Макушка дерева открыла огромный черный рот и беззвучно смеялась вместе со мной. Рыба спросил:

– А что для вас самое страшное в жизни?

Все надолго задумались. На улице трещали цикады и спиралевидными волнами звука пробуривали ходы через нос, рот, глаза, уши, а потом вибрировали в мозгу и, проходя через все тело, вылетали через пятки.

– Мне становится страшно, когда то, что ты раньше считал очень страшным, вдруг становится для тебя обыденным, привычным, – сказал Семыч.

– Но ведь тебе все-таки становится страшно, значит это не совсем привычное, – возразила Сима.

– Мне становится страшно лишь на какое-то мгновение. А в остальное время это обыденность.  Вот, например, человек всю жизнь боялся больше всего стать одиноким.
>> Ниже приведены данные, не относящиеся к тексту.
/-- Every transaction whose sets hold a word of some physical bytes is doomed (R259, R328). -/
def State.doomRange (s : State) (lo n cause : Nat) : State :=
  let inside (w : Nat) : Bool := decide (lo ≤ w) && decide (w < lo + n)
  s.mapTx (fun _ _ _ t => if t.rd.any (fun r => inside r.1) || t.wrw.any inside then t.doomBy cause else t)

/-- The lines of Y are held, and every transaction on them is doomed (R328, step 2); none while that must wait. -/
def holdY (s : State) (o : RelOp) (py : Nat) : Option State :=
  let lines := linesOf py 65536
  if s.engWaits lines || !s.canHold o.keyY lines then none
  else some (((s.doomRange py 65536 5).setRel { o with yheld := true }).hold o.keyY lines)

/-- A transaction holds a line, or a commit has locked it (R260, R261). -/
def State.lineTx (s : State) (l : Nat) : Bool := (s.txLines (fun _ _ _ t => t.holds || t.locks)).contains l

/-- Another engine holds a line of the tile at `px`, an irrevocable transaction does, or a commit has locked it (R328,
step 2). -/
def State.lineOthers (s : State) (px : Nat) : Bool :=
  let inX (l : Nat) : Bool := decide (px ≤ l) && decide (l < px + 65536)
  s.holds.any (fun h => inX h.1) || (s.txLines (fun _ _ _ t => t.holds || t.locks)).any inX

/-- MOVE_START (R328, step 2). Where Y's page is missing, its lines are held once it is present (R330). -/
def execMoveStart (id : Nat) (s : State) : Out :=
  match s.relAt id with
  | none => .next s
  | some o =>
    if o.sweep || o.stage ≠ 0 || o.page.isSome || !s.relRuns o || s.storesDue o.core o.after then .next s
    else match s.tilePa o.ten o.x .r, s.tilePa o.ten o.y .w with
      | .error e, _ => relStop s o e
      | .ok _, .error (.cut st) => relStop s o (.cut st)
      | .ok px, y =>
        if s.lineOthers px then .next s
        else
          let t := s.doomRange px 65536 5
          let o := { o with stage := 1 }
          match y with
          | .ok py => .next ((holdY t o py).getD s)
          | .error _ => .next (t.setRel o)

/-- Step 4 of R328: the tack. The word of TIME that it stores takes no valid bit in the L2, for which the spec gives no
rule here (DESIGN CHOICE, log 84): it is read as the memory holds it. -/
def writeTack (s : State) (o : RelOp) : State :=
  let ex := s.tack o.ten o.x
  let ey := s.tack o.ten o.y
  let t := (s.tenOf o.ten).ttab
  let s := s.setTack o.ten o.x (2 ^ 63 + tackIn ex * 2 ^ 58 + o.y * 2 ^ 32 + o.holders * 2 ^ 16 + tackPin ex)
  let s := { s with mem := s.mem.writeN (t + 16 * o.x + 8) 8 s.hb.toNat }
  s.setTack o.ten o.y ((tackIn ex + 1) * 2 ^ 58 + tackTo ey * 2 ^ 32 + tackHold ey * 2 ^ 16 + tackPin ey)

/-- MOVE_LINE_COPY: the next line of X is taken, read, and written to Y; after the last the tack is written
(R328, steps 3 and 4), unless its entries cannot be read (R419). -/
def execMoveLineCopy (id : Nat) (s : State) : Out :=
  match s.relAt id with
  | none => .next s
  | some o =>
    if o.sweep || o.stage ≠ 1 || o.page.isSome then .next s
    else match s.tilePa o.ten o.x .r, s.tilePa o.ten o.y .w with
      | .error e, _ => relStop s o e
      | .ok _, .error e => relStop s o e
      | .ok px, .ok py =>
        let lx := px + 128 * o.done
        let ly := py + 128 * o.done
        if !o.yheld then .next ((holdY s o py).getD s)
        else if s.lineTx lx then .next s
        else
          let s := (wordsOf lx 128).foldl (fun s w => (s.l2Fill w o.ten).l2Correct w) s
          if (wordsOf lx 128).any s.l2Bad then .next (cutRel s o 5)
          else
            let s := s.hold o.keyX [lx]
            let s := (s.writeL2 ly (s.mem.bytes lx 128) 0xFF o.ten).unhold o.keyY (fun l => l != ly)
            let o := { o with done := o.done + 1 }
            if o.done < 512 then .next (s.setRel o)
            else if s.tackBad o.ten o.x || s.tackBad o.ten o.y then .next (cutRel s o 5)
            else .next ((writeTack s o).setRel { o with stage := 2 })

/-- The address that at most `fuel` tacks lead to from one of a tenancy; none when more exist (R331). -/
def followTacks (s : State) (ten : Nat) : Nat → Nat → Option Nat
  | 0, va => match s.tileOf ten va with
    | some t => if tackT (s.tack ten t) then none else some va
    | none => some va
  | fuel + 1, va => match s.tileOf ten va with
    | some t =>
      let e := s.tack ten t
      if tackT e then followTacks s ten fuel (s.tileAddr ten (tackTo e) + va % 65536) else some va
    | none => some va

/-- A store, and a load, that waited at a line of X, from `px` on, is translated again (R329). -/
def PStore.moved (s : State) (px : Nat) (p : PStore) : PStore :=
  if px ≤ p.pa ∧ p.pa < px + 65536 then p.placed s else p
def Delivery.moved (s : State) (px : Nat) (d : Delivery) : Delivery :=
  match d.bring with
  | .load pa _ _ _ _ _ => if px ≤ pa ∧ pa < px + 65536 then d.placed s else d
  | _ => d

/-- Bytes by address, those of a tile at its new place. -/
def movedTab {α : Type} (xa ya : Nat) (t : Tab α) : Tab α :=
  let inX (k : Nat) : Bool := decide (xa ≤ k % 2 ^ 64) && decide (k % 2 ^ 64 < xa + 65536)
  t.ents.foldl (fun t e => if inX e.1 then (t.erase e.1).set (e.1 - xa + ya) e.2 else t) t

/-- What a launch has staged in a tile goes with the tile (R329, R412), to where its tacks now end. -/
def Launch.moved (xa ya : Nat) (l : Launch) : Launch :=
  { l with stgA := movedTab xa ya l.stgA, stgB := movedTab xa ya l.stgB, stgCore := movedTab xa ya l.stgCore
           stgEcc := movedTab xa ya l.stgEcc }

/-- The accesses that waited at X, whose lines are from `px` on, go on at their new places. -/
def redirect (ten xa ya : Nat) (px : Option Nat) (s : State) : State :=
  let za := (followTacks s ten 5 ya).getD ya
  let s := { s with launches := s.launches.map (fun l => if l.ten = ten then l.moved xa za else l) }
  match px with
  | none => s
  | some px =>
    let t := s.mapCores (fun c => { c with stq := c.stq.map (PStore.moved s px) })
    { t with dlv := s.dlv.map (Delivery.moved s px) }

/-- MOVE_SHOOTDOWN_COMPLETE: translations of X are dropped, its lines released, and the move retires (R328,
steps 5 to 7). -/
def execMoveShootdownComplete (id : Nat) (s : State) : Out :=
  match s.relAt id with
  | none => .next s
  | some o =>
    if o.sweep || o.stage ≠ 2 then .next s
    else
      let xa := s.tileAddr o.ten o.x
      let s := s.dropTlb (fun e => e.ten == o.ten && e.base == xa)
      let px := (s.holds.find? (fun h => h.2 == o.keyX)).map (fun h => h.1 / 65536 * 65536)
      let s := redirect o.ten xa (s.tileAddr o.ten o.y) px s
      .next (endRel s o 0)

/-- MOVE_CUT_OFF: a cancel, or Goloc, ends a move before its tack, or a sweep (R330, R337). -/
def execMoveCutOff (id status : Nat) (s : State) : Out :=
  .next (match s.relAt id with
    | some o => if status = 0 || o.stage = 2 then s else cutRel s o status
    | none => s)

/-- MOVE_RESUME: the page is present (R330). -/
def execMoveResume (id : Nat) (s : State) : Out :=
  .next (match s.relAt id with
    | some o => if o.sweep then s else (s.setRel { o with page := none }).spend o.ten
    | none => s)

/-! ### unpick (R337) -/

/-- `unpick` at issue. -/
def execUnpick (x : Ext) (s : State) : Out :=
  issue 0x1D1 x.len x false (fun s => do
    let srcs := srcsOf 0x1D1 x
    let ls ← s.ready x srcs [x.dst] false
    let op (pos : Nat) : Option Word := (srcs.find? (fun r => r.pos == pos)).map (fun r => (s.opnd r 0).val)
    let p := (op 1).getD 0
    let k := ((op 2).getD 0).toNat % 2 ^ 32
    let die := s.cur.core / Config.coresPerDie
    match s.liveLanes x ls with
    | [] => do
      let q ← s.takeUp x ls srcs [x.dst] false
      .ok (q.lanes.foldl (fun t l => t.write x.dst l x.cntN .n32 0) q.post)
    | _ => do
      if s.bolt.staged then trap 0x34 0x1D1 s.sw.mask
      if p.toNat % 8 ≠ 0 then trap 0x0A p s.sw.mask
      let inGlob := winOf p = 0 ∧ p.toNat + 8 * k ≤ 2 ^ 56
      let inScr := winOf p = 2 ∧ winOff p + 8 * k ≤ s.panel.scrSize
      if (¬ inGlob ∧ ¬ inScr) ∨ k = 0 ∨ 2 ^ 20 - 1 < k then trap 0x0B p s.sw.mask
      if s.relFree die = 0 then retry s 11
      let q ← s.takeUp x ls srcs [x.dst] false
      let dlv := q.post.serial
      let t := q.post.owe x.dst 0 x.cntN .n32 none false false (.await .n32)
      let (id, t) := t.takeOp 2000
      let (seq, t) := t.takeOp (1000 + die)
      let o : RelOp :=
        { id := id, seq := seq, die := die, core := s.cur.core, sweep := true, ten := s.ten, launch := s.bolt.launch
          panel := s.bolt.panel, arr := s.placeOf 0 p, n := k
          tile := (op 3).bind (fun v => s.tileOf s.ten v.toNat), dlv := dlv, after := s.serial }
      .ok { t with rel := t.rel ++ [o] }) s

/-- An entry that `followTacks` reads has an error that cannot be corrected (R419). -/
def tacksBad (s : State) (ten : Nat) : Nat → Nat → Bool
  | 0, va => match s.tileOf ten va with
    | some t => s.tackBad ten t
    | none => false
  | fuel + 1, va => match s.tileOf ten va with
    | some t => s.tackBad ten t
        || (tackT (s.tack ten t) && tacksBad s ten fuel (s.tileAddr ten (tackTo (s.tack ten t)) + va % 65536))
    | none => false

/-- A word of the swept array, and the state with its error corrected. -/
def sweepRead (s : State) (o : RelOp) : E (Nat × State) :=
  match o.arr with
  | .glob va => do
    let r ← engRead s o.who (va.toNat + 8 * o.done) 8
    .ok (ofLE r.1, r.2)
  | .scr c off => do
    let r ← engScr s c (off + 8 * o.done) 8
    .ok (ofLE r.1, r.2)

/-- A swept word is rewritten. -/
def sweepWrite (s : State) (o : RelOp) (v : Nat) : E State :=
  match o.arr with
  | .glob va => engWrite s o.who (va.toNat + 8 * o.done) (toLE v 8)
  | .scr c off => .ok (s.scrWrite c (off + 8 * o.done) (toLE v 8))

/-- The sweep is over: HOLD of its tile falls, and the result is delivered. -/
def endSweep (s : State) (o : RelOp) : State :=
  let s := match o.tile with
    | none => s
    | some t =>
      let e := s.tack o.ten t
      if tackHold e = 0 then s else s.setTack o.ten t (e - 2 ^ 16)
  endRel s o 0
Уж лучше смерть! А потом, в какой-то момент он понимает, что он уже давно самый одинокий человек на свете. И ничего, живет. Привычка. Но тот момент, когда он это понял и есть то, что я имею ввиду.

– Да, страшно. А для меня просто стать самым одиноким человеком на свете – уже самое страшное, – сказала Сима, – но я с этим никогда не смирюсь, как тот человек, про которого ты нам рассказывал.
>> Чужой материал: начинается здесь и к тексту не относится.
/-- The array performs K-steps, or the rows of an `accst` go out. -/
def matrixGoes (s : State) (core : Nat) : Bool :=
  let c := s.core core
  c.stepping.isSome || c.mxq.any (fun o => o.kind == 2 && o.started && o.page.isNone && decide (o.step < 32)
    && (s.register (opKey 1 core o.id) (o.who core) (accstRows o o.step)).isSome)

/-- The lowest cause of a core's matrix engine: what its first operation not started waits for. -/
def matrixStall (s : State) (core : Nat) : Option Nat :=
  let c := s.core core
  let before := c.mxq.takeWhile (·.started)
  if matrixGoes s core then none
  else match c.mxq.drop before.length with
    | [] => none
    | o :: _ => lowestCause 0 [o.fills.any (fun f => (s.core f.1).copies.any (fun k => k.id == f.2)),
        o.pair && !(s.core (core + 1)).mxq.isEmpty, o.pb && c.psRegen, before.any (fun q => q.region == o.region)]

/-- A move or a sweep waits for a line that another agent holds (R328). -/
def RelOp.lineHeld (s : State) (o : RelOp) : Bool :=
  if o.page.isSome || !s.relRuns o || s.storesDue o.core o.after then false
  else if o.sweep then (match sweepRead s o with
    | .error .busy => true
    | _ => false)
  else match s.tilePa o.ten o.x .r, s.tilePa o.ten o.y .w with
    | .ok px, .ok py =>
      if o.stage = 0 then s.lineOthers px
      else if o.stage = 1 then (if o.yheld then s.lineTx (px + 128 * o.done) else (holdY s o py).isNone)
      else false
    | .ok px, .error _ => o.stage == 0 && s.lineOthers px
    | .error _, _ => false

/-- The lowest cause of a die's relocation engine. -/
def relStall (s : State) (die : Nat) : Option Nat :=
  let rs := s.relOn die
  lowestCause 0 [rs.any (RelOp.lineHeld s), rs.any (·.page.isSome), decide (s.relFree die = 0),
    rs.any (fun r => !r.sweep && r.stage == 2)]

/-- The lowest cause of the collective engine. -/
def collStall (s : State) : Option Nat :=
  match s.dom.ops with
  | [] => none
  | os => some (if os.any (fun o => o.state == 2) || !s.dom.current then 0 else if os.any (fun o => o.state == 3) then 1
    else if os.all (fun o => o.page.isNone) then 2 else 3)

/-- An engine's `n` clocks without progress count under a cause, those it holds no work in under none (R441). -/
def engineClocks (n : Nat) (engine : EngineId) (s : State) : State :=
  let up (t : Tab Nat) (k : Nat) : Tab Nat := t.set k (sat32 (t.getD k 0 + n))
  let on (core e : Nat) (cause : Option Nat) : State := match cause with
    | none => s
    | some i => s.modCore core (fun c => { c with es := up c.es (4 * e + i) })
  match engine with
  | .copy core => on core 0 (copyStall s core)
  | .request core => on core 1 (requestStall s core)
  | .matrix core => on core 2 (matrixStall s core)
  | .reloc die => match relStall s die with
    | none => s
    | some i => { s with esRel := up s.esRel (4 * die + i) }
  | .coll => match collStall s with
    | none => s
    | some i => { s with esCol := up s.esCol i }

/-- ENGINE_STALL_CLOCK (R441). -/
def execEngineStallClock (engine : EngineId) (s : State) : Out := .next (engineClocks 1 engine s)

/-- `stallrd` (R445). -/
def execStallrd (x : Ext) (s : State) : Out :=
  issue 0x1F3 x.len x false (fun s => do
    let eng := x.modN = 2
    let i := x.immF 0 4
    let ls := s.actLanes x
    if eng && !ls.isEmpty && !s.bolt.priv then
      trap 0x07 (BitVec.ofNat 64 (0x1F3 + x.immF 4 2 * 2 ^ 16)) (s.failMask x ls)
    let p ← s.prep x [] [x.dst] false
    let v := if eng then s.cc.es.getD (4 * x.immF 4 2 + i) 0 else s.bolt.sheet.getD i 0
    let t := p.lanes.foldl (fun t l => t.write x.dst l x.cntN .n32 (BitVec.ofNat 64 v)) p.post
    .ok (if x.modN = 1 && !p.lanes.isEmpty then t.modBolt (fun b => { b with sheet := b.sheet.erase i }) else t)) s

/-! ### Densitometers (R442, R443) -/

/-- A field of a unit by its code. -/
def Dens.field (d : Dens) (f : Nat) : Nat :=
  match f with
  | 0 => d.count
  | 1 => d.sum
  | 2 => d.min
  | 3 => d.max
  | 4 => d.drop
  | k => d.bins.getD (k - 16) 0

/-- DENS_CONFIG_WRITE (R443): 0 is `DN.CTL`, 1 + i an edge; either clears the unit. -/
def execDensConfigWrite (cluster unit : Nat) (which : Nat) (value : Word) (s : State) : Out :=
  let d := (s.densAt cluster unit).clear
  let v := value.toNat
  .next (s.setDens cluster unit (if which = 0 then
      { d with ten := v / 2 ^ 16 % 16, cores := v / 2 ^ 8 % 256, src := v % 16 }
    else { d with edges := d.edges.set (which - 1) (v % 2 ^ 32) }))

/-- A clock of a unit of source 2, 3 or 4 (R442); those of sources 1, 5 and 6 take their samples when a pass is delivered, a
flit acknowledged or a `wait` over. -/
def densClock (cluster unit : Nat) (s : State) : State :=
  let d := s.densAt cluster unit
  let on := (List.range 8).filter (fun i => d.cores.testBit i)
  match d.src with
  | 2 =>
    let (n, s) := s.freshId
    s.setDens cluster unit (d.samples [Config.queueDepth n % 2 ^ 32])
  | 3 => s.setDens cluster unit (d.samples (on.map (fun i => (s.core (8 * cluster + i)).copies.length)))
  | 4 => s.setDens cluster unit (d.samples (on.map (fun i => (s.core (8 * cluster + i)).freeRows 0)))
  | _ => s

/-- DENSITOMETER_SAMPLE (R442). -/
def execDensitometerSample (cluster unit : Nat) (s : State) : Out := .next (densClock cluster unit s)

/-- `n` clocks of the units that the schedule keeps: every engine, and every densitometer that is set up (R441, R442). -/
def State.unitClocks (s : State) (n : Nat) : State :=
  let cores := s.cores.keys.flatMap (fun c => [EngineId.copy c, .request c, .matrix c])
  let t := (cores ++ [EngineId.reloc 0, .reloc 1, .coll]).foldl (fun t e => engineClocks n e t) s
  (s.dens.ents.filter (fun e => [2, 3, 4].contains e.2.src)).foldl (fun t e =>
    (List.range n).foldl (fun t _ => densClock (e.1 / 8) (e.1 % 8) t) t) t

/-- `dens` (R445). -/
def execDens (x : Ext) (s : State) : Out :=
  issue 0x1F4 x.len x false (fun s => do
    let u := x.immF 0 3
    let cl := s.cur.core / 8
    let d := s.densAt cl u
    let ls := s.actLanes x
    if !ls.isEmpty && d.ten != s.ten then trap 0x07 (BitVec.ofNat 64 (0x1F4 + u * 2 ^ 16)) (s.failMask x ls)
    match x.modN with
    | 0 => do
      let p ← s.prep x [] [x.dst] true
      .ok (p.lanes.foldl (fun t l => t.write x.dst l x.cntN .n64 (BitVec.ofNat 64 (d.field (x.immF 4 5)))) p.post)
    | 1 => do
      let p ← s.prep x (srcsOf 0x1F4 x) [] false
      .ok (p.lanes.foldl (fun t l =>
        if d.src = 7 then t.setDens cl u (d.sample ((p.opnd 1 l).val.toNat % 2 ^ 32)) else t) p.post)
    | _ => .ok (if ls.isEmpty then s else s.setDens cl u d.clear)) s

end Sys2Proof.Machine
end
– А я не могу быть таким дальновидным, – тихо сказал Юра, – пока самое страшное – если меня турнут из универа. Или сейчас вдруг выпадет снег, а у меня зимних ботинок.

Сима опять захохотала.

– Боже, как же вы все кривляетесь! Поля, а я знаю, что для тебя самое страшное.

– Что?

– Если Гена перестанет высылать тебе свои скудные e-mailы!

– Нет, это не самое страшное.

Сима за что-то на меня злилась. Я не могла понять, за что, но мне казалось, что ее улыбка постепенно превращается в оскал. Мне от этого сравнения стало весело, но я попыталась подавить улыбку.

– Для меня самое страшное, это когда после полного отчаяния не происходит чуда. Хотя бы самого маленького.

– И что тогда?

– …безнадега.

– Перерастающая в привычку, – добавил Семыч.

– Вы все эгоисты, – вдруг сказал Рыба, – я, наверное, скажу страшную банальность, но вот для меня нет ничего страшнее документальных кадров о войне. Представляете этот взгляд в кинокамеру чумазого дистрофичного ребенка, сидящего рядом с безжизненным телом матери? Разве что-нибудь может быть страшнее? – он повернулся ко мне. – Вот какое должно произойти чудо после такого отчаяния?

Первое, что захотелось мне кинуть ему в лицо, было « я не виновата!!!». Его очки отсвечивали фонарь, глаз не было видно, но даже очки словно уличали меня в каких-то неизвестных мне грехах и требовали раскаяния. Здесь и сейчас я должна была просить прощения у него за этого несчастного ребенка, и признаться самой себе в собственной несостоятельности как человека–гуманиста. Он стоял все в той же позе и ждал моего ответа. Мне вдруг подумалось, что весь этот разговор он завел просто в противовес нам.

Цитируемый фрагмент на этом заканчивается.